(Task input)
-- ==== Sys2Proof/Laws/FTiers.lean ====
section
/-! SUPPORT. Laws/FTiers.lean: what every operation of Machine/Tiers.lean leaves alone (see Laws/Frame.lean). -/

set_option linter.unreachableTactic false
set_option linter.unusedTactic false
set_option linter.tactic.unusedName false

namespace Sys2Proof.Machine

theorem State.showTier_does {μ : Nat} {σ : State} (s : State) (hμ : subMask 128 μ = true) (hδ : Does μ σ s) :
    Does μ σ (State.showTier s) := by
  refine Does.after (a := 128) ?_ hμ hδ
  clear hδ hμ
  unfold State.showTier
  repeat' first
    | with_reducible assumption
    | with_reducible exact Does.rfl' _ _
    | (extract_lets +onlyGivenNames X_; refine Does.cut X_ ?_ ?_; (on_goal 2 => (intro _; clear_value X_)); (on_goal 1 => (dsimp -zeta only [X_]; clear X_)))
    | (extract_lets +onlyGivenNames X_; refine Does.cutOf (Prod.fst (α := State)) X_ ?_ ?_; (on_goal 2 => (intro _; clear_value X_)); (on_goal 1 => (dsimp -zeta only [X_]; clear X_)))
    | extract_lets +onlyGivenNames X_
    | with_reducible apply Does.set
    | with_reducible exact ok_TIER_STATUS_TABLES (by decide)
    | with_reducible exact ok_TIER_STATUS_LENDS (by decide)
    | with_reducible exact ok_TIER_POOL_FREE_HBM (by decide)
    | with_reducible exact ok_TIER_MIGRATE_QUEUED (by decide)
    | with_reducible apply okField_ite
    | (with_reducible show Nat.testBit _ _ = true; decide)
    | (with_reducible show subMask _ _ = true; decide)
    | (intro _ _ _; beta_reduce)
    | with_reducible apply Does.ite
    | split
    | apply Does.ite
    | dsimp -zeta only
    | refine Does.sndOf (by assumption) ?_
    | refine Does.fstOf (by assumption) ?_

theorem State.setDir_does {μ : Nat} {σ : State} (s : State) (i kind cls cache target : Nat) (hμ : subMask 128 μ = true) (hδ : Does μ σ s) :
    Does μ σ (State.setDir s i kind cls cache target) := by
  refine Does.after (a := 128) ?_ hμ hδ
  clear hδ hμ
  unfold State.setDir
  repeat' first
    | with_reducible assumption
    | with_reducible exact Does.rfl' _ _
    | (extract_lets +onlyGivenNames X_; refine Does.cut X_ ?_ ?_; (on_goal 2 => (intro _; clear_value X_)); (on_goal 1 => (dsimp -zeta only [X_]; clear X_)))
    | (extract_lets +onlyGivenNames X_; refine Does.cutOf (Prod.fst (α := State)) X_ ?_ ?_; (on_goal 2 => (intro _; clear_value X_)); (on_goal 1 => (dsimp -zeta only [X_]; clear X_)))
    | extract_lets +onlyGivenNames X_
    | with_reducible apply Does.set
    | with_reducible exact ok_TIER_DIR_KIND _ (by decide)
    | with_reducible exact ok_TIER_DIR_CLASS _ (by decide)
    | with_reducible exact ok_TIER_DIR_HOSTCACHE _ (by decide)
    | with_reducible exact ok_TIER_DIR_TARGET _ (by decide)
    | with_reducible apply okField_ite
    | (with_reducible show Nat.testBit _ _ = true; decide)
    | (with_reducible show subMask _ _ = true; decide)
    | (intro _ _ _; beta_reduce)
    | with_reducible apply Does.ite
    | split
    | apply Does.ite
    | dsimp -zeta only
    | refine Does.sndOf (by assumption) ?_
    | refine Does.fstOf (by assumption) ?_

theorem State.needTable_does {μ : Nat} {σ : State} (s : State) (i : Nat) (hμ : subMask 274877907072 μ = true) (hδ : Does μ σ s) :
    Does μ σ (State.needTable s i) := by
  refine Does.after (a := 274877907072) ?_ hμ hδ
  clear hδ hμ
  unfold State.needTable
  try dsimp -zeta only [State.fold_tier]
  repeat' first
    | with_reducible assumption
    | with_reducible exact Does.rfl' _ _
    | (extract_lets +onlyGivenNames X_; refine Does.cut X_ ?_ ?_; (on_goal 2 => (intro _; clear_value X_)); (on_goal 1 => (dsimp -zeta only [X_]; clear X_)))
    | (extract_lets +onlyGivenNames X_; refine Does.cutOf (Prod.fst (α := State)) X_ ?_ ?_; (on_goal 2 => (intro _; clear_value X_)); (on_goal 1 => (dsimp -zeta only [X_]; clear X_)))
    | extract_lets +onlyGivenNames X_
    | with_reducible apply State.setDir_does
    | with_reducible apply okField_ite
    | (with_reducible show Nat.testBit _ _ = true; decide)
    | (with_reducible show subMask _ _ = true; decide)
    | (intro _ _ _; beta_reduce)
    | with_reducible apply Does.ite
    | split
    | with_reducible apply Does.upd_tier
    | apply Does.ite
    | dsimp -zeta only
    | refine Does.sndOf (by assumption) ?_
    | refine Does.fstOf (by assumption) ?_
    | (generalize ‹Option _› = w_; split)
    | (generalize ‹List _› = w_; split)

theorem State.putEnt_does {μ : Nat} {σ : State} (s : State) (page : Nat) (e : Ent) (hμ : subMask 274877907072 μ = true) (hδ : Does μ σ s) :
    Does μ σ (State.putEnt s page e) := by
  refine Does.after (a := 274877907072) ?_ hμ hδ
  clear hδ hμ
  unfold State.putEnt
  try dsimp -zeta only [State.fold_tier]
  repeat' first
    | with_reducible assumption
    | with_reducible exact Does.rfl' _ _
    | (extract_lets +onlyGivenNames X_; refine Does.cut X_ ?_ ?_; (on_goal 2 => (intro _; clear_value X_)); (on_goal 1 => (dsimp -zeta only [X_]; clear X_)))
    | (extract_lets +onlyGivenNames X_; refine Does.cutOf (Prod.fst (α := State)) X_ ?_ ?_; (on_goal 2 => (intro _; clear_value X_)); (on_goal 1 => (dsimp -zeta only [X_]; clear X_)))
    | extract_lets +onlyGivenNames X_
    | with_reducible apply State.needTable_does
    | with_reducible apply okField_ite
    | (with_reducible show Nat.testBit _ _ = true; decide)
    | (with_reducible show subMask _ _ = true; decide)
    | (intro _ _ _; beta_reduce)
    | with_reducible apply Does.ite
    | split
    | with_reducible apply Does.upd_tier
    | apply Does.ite
    | dsimp -zeta only
    | refine Does.sndOf (by assumption) ?_
    | refine Does.fstOf (by assumption) ?_

theorem State.delEnt_does {μ : Nat} {σ : State} (s : State) (page : Nat) (hμ : subMask 274877907072 μ = true) (hδ : Does μ σ s) :
    Does μ σ (State.delEnt s page) := by
  refine Does.after (a := 274877907072) ?_ hμ hδ
  clear hδ hμ
  unfold State.delEnt
  try dsimp -zeta only [State.fold_tier]
  repeat' first
    | with_reducible assumption
    | with_reducible exact Does.rfl' _ _
    | (extract_lets +onlyGivenNames X_; refine Does.cut X_ ?_ ?_; (on_goal 2 => (intro _; clear_value X_)); (on_goal 1 => (dsimp -zeta only [X_]; clear X_)))
    | (extract_lets +onlyGivenNames X_; refine Does.cutOf (Prod.fst (α := State)) X_ ?_ ?_; (on_goal 2 => (intro _; clear_value X_)); (on_goal 1 => (dsimp -zeta only [X_]; clear X_)))
    | extract_lets +onlyGivenNames X_
    | with_reducible apply State.setDir_does
    | with_reducible apply okField_ite
    | (with_reducible show Nat.testBit _ _ = true; decide)
    | (with_reducible show subMask _ _ = true; decide)
    | (intro _ _ _; beta_reduce)
    | with_reducible apply Does.ite
    | split
    | with_reducible apply Does.upd_tier
    | apply Does.ite
    | dsimp -zeta only
    | refine Does.sndOf (by assumption) ?_
    | refine Does.fstOf (by assumption) ?_

theorem State.dropMigration_does {μ : Nat} {σ : State} (s : State) (page : Nat) (hμ : subMask 274877906944 μ = true) (hδ : Does μ σ s) :
    Does μ σ (State.dropMigration s page) := by
  refine Does.after (a := 274877906944) ?_ hμ hδ
  clear hδ hμ
  unfold State.dropMigration
  try dsimp -zeta only [State.fold_tier]
  repeat' first
    | with_reducible assumption
    | with_reducible exact Does.rfl' _ _
    | (extract_lets +onlyGivenNames X_; refine Does.cut X_ ?_ ?_; (on_goal 2 => (intro _; clear_value X_)); (on_goal 1 => (dsimp -zeta only [X_]; clear X_)))
    | (extract_lets +onlyGivenNames X_; refine Does.cutOf (Prod.fst (α := State)) X_ ?_ ?_; (on_goal 2 => (intro _; clear_value X_)); (on_goal 1 => (dsimp -zeta only [X_]; clear X_)))
    | extract_lets +onlyGivenNames X_
    | with_reducible apply okField_ite
    | (with_reducible show Nat.testBit _ _ = true; decide)
    | (with_reducible show subMask _ _ = true; decide)
    | (intro _ _ _; beta_reduce)
    | with_reducible apply Does.ite
    | split
    | with_reducible apply Does.upd_tier
    | apply Does.ite
    | dsimp -zeta only
    | refine Does.sndOf (by assumption) ?_
    | refine Does.fstOf (by assumption) ?_

theorem State.startOne_does {μ : Nat} {σ : State} (s : State) (q : Nat × Nat) (hμ : subMask 274877906944 μ = true) (hδ : Does μ σ s) :
    Does μ σ (State.startOne s q) := by
  refine Does.after (a := 274877906944) ?_ hμ hδ
  clear hδ hμ
  unfold State.startOne
  try dsimp -zeta only [State.fold_tier]
  repeat' first
    | with_reducible assumption
    | with_reducible exact Does.rfl' _ _
    | (extract_lets +onlyGivenNames X_; refine Does.cut X_ ?_ ?_; (on_goal 2 => (intro _; clear_value X_)); (on_goal 1 => (dsimp -zeta only [X_]; clear X_)))
    | (extract_lets +onlyGivenNames X_; refine Does.cutOf (Prod.fst (α := State)) X_ ?_ ?_; (on_goal 2 => (intro _; clear_value X_)); (on_goal 1 => (dsimp -zeta only [X_]; clear X_)))
    | extract_lets +onlyGivenNames X_
    | with_reducible apply okField_ite
    | (with_reducible show Nat.testBit _ _ = true; decide)
    | (with_reducible show subMask _ _ = true; decide)
    | (intro _ _ _; beta_reduce)
    | with_reducible apply Does.ite
    | split
    | with_reducible apply Does.upd_tier
    | apply Does.ite
    | dsimp -zeta only
    | refine Does.sndOf (by assumption) ?_
    | refine Does.fstOf (by assumption) ?_
    | (generalize ‹Option _› = w_; split)
    | (generalize ‹List _› = w_; split)

theorem State.startMigration_does {μ : Nat} {σ : State} (s : State) (hμ : subMask 274877906944 μ = true) (hδ : Does μ σ s) :
    Does μ σ (State.startMigration s) := by
  refine Does.after (a := 274877906944) ?_ hμ hδ
  clear hδ hμ
  unfold State.startMigration
  repeat' first
    | with_reducible assumption
    | with_reducible exact Does.rfl' _ _
    | (extract_lets +onlyGivenNames X_; refine Does.cut X_ ?_ ?_; (on_goal 2 => (intro _; clear_value X_)); (on_goal 1 => (dsimp -zeta only [X_]; clear X_)))
    | (extract_lets +onlyGivenNames X_; refine Does.cutOf (Prod.fst (α := State)) X_ ?_ ?_; (on_goal 2 => (intro _; clear_value X_)); (on_goal 1 => (dsimp -zeta only [X_]; clear X_)))
    | extract_lets +onlyGivenNames X_
    | with_reducible apply State.startOne_does
    | with_reducible apply Does.foldl
    | with_reducible apply Does.foldlFst
    | with_reducible apply okField_ite
    | (with_reducible show Nat.testBit _ _ = true; decide)
    | (with_reducible show subMask _ _ = true; decide)
    | (intro _ _ _; beta_reduce)
    | with_reducible apply Does.ite
    | split
    | apply Does.ite
    | dsimp -zeta only
    | refine Does.sndOf (by assumption) ?_
    | refine Does.fstOf (by assumption) ?_

theorem State.clearMap_does {μ : Nat} {σ : State} (s : State) (hμ : subMask 274877907072 μ = true) (hδ : Does μ σ s) :
    Does μ σ (State.clearMap s) := by
  refine Does.after (a := 274877907072) ?_ hμ hδ
  clear hδ hμ
  unfold State.clearMap
  try dsimp -zeta only [State.fold_tier]
  repeat' first
    | with_reducible assumption
    | with_reducible exact Does.rfl' _ _
    | (extract_lets +onlyGivenNames X_; refine Does.cut X_ ?_ ?_; (on_goal 2 => (intro _; clear_value X_)); (on_goal 1 => (dsimp -zeta only [X_]; clear X_)))
    | (extract_lets +onlyGivenNames X_; refine Does.cutOf (Prod.fst (α := State)) X_ ?_ ?_; (on_goal 2 => (intro _; clear_value X_)); (on_goal 1 => (dsimp -zeta only [X_]; clear X_)))
    | extract_lets +onlyGivenNames X_
    | with_reducible apply State.setDir_does
    | with_reducible apply Does.forEach
    | with_reducible apply okField_ite
    | (with_reducible show Nat.testBit _ _ = true; decide)
    | (with_reducible show subMask _ _ = true; decide)
    | (intro _ _ _; beta_reduce)
    | with_reducible apply Does.ite
    | split
    | with_reducible apply Does.upd_tier
    | apply Does.ite
    | dsimp -zeta only
    | refine Does.sndOf (by assumption) ?_
    | refine Does.fstOf (by assumption) ?_

theorem State.clearBias_does {μ : Nat} {σ : State} (s : State) (lo n : Nat) (hμ : subMask 128 μ = true) (hδ : Does μ σ s) :
    Does μ σ (State.clearBias s lo n) := by
  refine Does.after (a := 128) ?_ hμ hδ
  clear hδ hμ
  unfold State.clearBias
  repeat' first
    | with_reducible assumption
    | with_reducible exact Does.rfl' _ _
    | (extract_lets +onlyGivenNames X_; refine Does.cut X_ ?_ ?_; (on_goal 2 => (intro _; clear_value X_)); (on_goal 1 => (dsimp -zeta only [X_]; clear X_)))
    | (extract_lets +onlyGivenNames X_; refine Does.cutOf (Prod.fst (α := State)) X_ ?_ ?_; (on_goal 2 => (intro _; clear_value X_)); (on_goal 1 => (dsimp -zeta only [X_]; clear X_)))
    | extract_lets +onlyGivenNames X_
    | with_reducible apply Does.set
    | with_reducible apply Does.forEach
    | with_reducible exact ok_TIER_BIAS_BIAS _ (by decide)
    | with_reducible apply okField_ite
    | (with_reducible show Nat.testBit _ _ = true; decide)
    | (with_reducible show subMask _ _ = true; decide)
    | (intro _ _ _; beta_reduce)
    | with_reducible apply Does.ite
    | split
    | apply Does.ite
    | dsimp -zeta only
    | refine Does.sndOf (by assumption) ?_
    | refine Does.fstOf (by assumption) ?_

theorem State.mapRange_does {μ : Nat} {σ : State} (o : Obj) (s : State) (i : Nat) (hμ : subMask 274877907072 μ = true) (hδ : Does μ σ s) :
    Does μ σ (State.mapRange o s i) := by
  refine Does.after (a := 274877907072) ?_ hμ hδ
  clear hδ hμ
  unfold State.mapRange
  repeat' first
    | with_reducible assumption
    | with_reducible exact Does.rfl' _ _
    | (extract_lets +onlyGivenNames X_; refine Does.cut X_ ?_ ?_; (on_goal 2 => (intro _; clear_value X_)); (on_goal 1 => (dsimp -zeta only [X_]; clear X_)))
    | (extract_lets +onlyGivenNames X_; refine Does.cutOf (Prod.fst (α := State)) X_ ?_ ?_; (on_goal 2 => (intro _; clear_value X_)); (on_goal 1 => (dsimp -zeta only [X_]; clear X_)))
    | extract_lets +onlyGivenNames X_
    | with_reducible apply State.clearBias_does
    | with_reducible apply State.putEnt_does
    | with_reducible apply State.setDir_does
    | with_reducible apply Does.forEach
    | with_reducible apply okField_ite
    | (with_reducible show Nat.testBit _ _ = true; decide)
    | (with_reducible show subMask _ _ = true; decide)
    | (intro _ _ _; beta_reduce)
    | with_reducible apply Does.ite
    | split
    | apply Does.ite
    | dsimp -zeta only
    | refine Does.sndOf (by assumption) ?_
    | refine Does.fstOf (by assumption) ?_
(End Task input)
About this task —
Your task is to restate, word for word, only those lines above that fall between the line holding "set_option linter.unreachableTactic false" and the line holding "Does μ σ (State.showTier s) := by", inclusive.

Output —
set_option linter.unreachableTactic false
set_option linter.unusedTactic false
set_option linter.tactic.unusedName false

namespace Sys2Proof.Machine

theorem State.showTier_does {μ : Nat} {σ : State} (s : State) (hμ : subMask 128 μ = true) (hδ : Does μ σ s) :
    Does μ σ (State.showTier s) := by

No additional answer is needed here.